With some success, I found a really nice write-up on building a hierarchical Bayesian model to rate 20 soccer teams of the Premier league. The post is actually (mostly) a reconstruction of work performed in a similar paper found here. Anyway, they both use relatively simple, intuitive models to describe how points (goals in this case) are produced in a soccer game. I'll adapt it here to build a similar process for college basketball games.

A scoring model for college basketball¶

There are many, many different approaches we could take to rating sports team's and, indeed, many have been applied in practice. Being able to better predict the outcomes of games that people care about and that people bet money on, it turns out, is quite appealing. One challenge that college basketball has, moreso than other sports, is that it is more difficult to measure a team's strength based off of traditional statistics that can be directly observed. We cannot simply look at wins/losses or points scored/allowed directly because college basketball team's play vastly different strengths of schedule. A team's observed output depends on the true skill of the team's that they have played. And the true skill of each team that they have played depends, in turn, on the true skill of the teams those teams have played. So for college basketball ratings we can't just take some stats ("advanced" or otherwise) from the box score, shove them into a feature matrix, and run some scikit-learn algorithm (well, we could, but it wouldn't be very good). We need to think a bit deeper.

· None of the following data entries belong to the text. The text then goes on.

-- ==== Sys2Proof/Machine/Step.lean ====
section
/-! DEFINITION. One step of the machine, and the placing of the instruction that the next step runs. -/

namespace Sys2Proof.Machine

/-- One step: what heads the agenda, or what happens by itself. -/
def step (s : State) : Host.Outcome State Fault Refusal := nextStep s

/-- The state with an instruction word stored where the next step fetches. -/
def State.withFetchWord (s : State) (nbits w : Nat) : State := s.placeWord (w % 2 ^ nbits)

end Sys2Proof.Machine
end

To solve our issues here, let's not think about how what we observe determines team ratings, but about how team ratings determine what we observe. This is a latent variable problem. When two team's play their ratings, which are hidden to us, combine to determine (approximately) what the outcome will be.

To formulate the process, we say that each team possesses an "offensive skill" rating and a "defensive skill" rating. When team A playes team B, the expected points that team A will score is determined by team A's offensive skill and team B's defensive skill. But, as most college basketball fans (or sports fans in general) can tell you, if two team's play multiple games under exactly the same conditions, the actual score for team A will vary game-to-game. We in the data game like to call that randomness. So, a reasonable model for this randomness might be to assume that the true score is drawn from a normal distribution centered at the expected points scored by team A. This model will be slightly more interpretable if we add an intercept, such that the offensive and defensive "skills" can be interpreted as points above or below average.

For example, say the Bayes Ballers matchup versus Newton Netters where the two team's skills are:

In [3]:

pd.DataFrame([["Bayes Ballers", 5, 2], ["Newton Netters", -1, -3]], columns=["Team", "Off. Skill", "Def. Skill"])

Out[3]:

	Team	Off. Skill	Def. Skill
0	Bayes Ballers	5	2
1	Newton Netters	-1	-3

We can interpret this as the Bayes Ballers scoring 5 points more than the league average and allowing 2 points more to opposing offenses than the league average. For the Newton Netters, they score 1 point less than the league average but allow 3 points less on defense. Assuming the league point average is 70 points, the expected points for each team are:

Bayes Ballers expected points: 5 + -3 + 70 = 72
Newton Netters expected points: -1 + 2 + 70 = 71

So, on average, we expect the Bayes Ballers to defeat the Newton Netters by a score of 72-71, a margin of one point. Still, that does not mean that the Newton Netters won't win from time to time. After all, the two team's seem pretty evenly matched and we know there is some randomness in the scores. Above, we said that the expected points are fully determined by the team's ratings, but the true points, i.e. the points that we actually observe, are noisy or have some randomness. We chose to model that by saying that the true points are drawn from a constant mean Gaussian distribution centered at each team's expected point totals.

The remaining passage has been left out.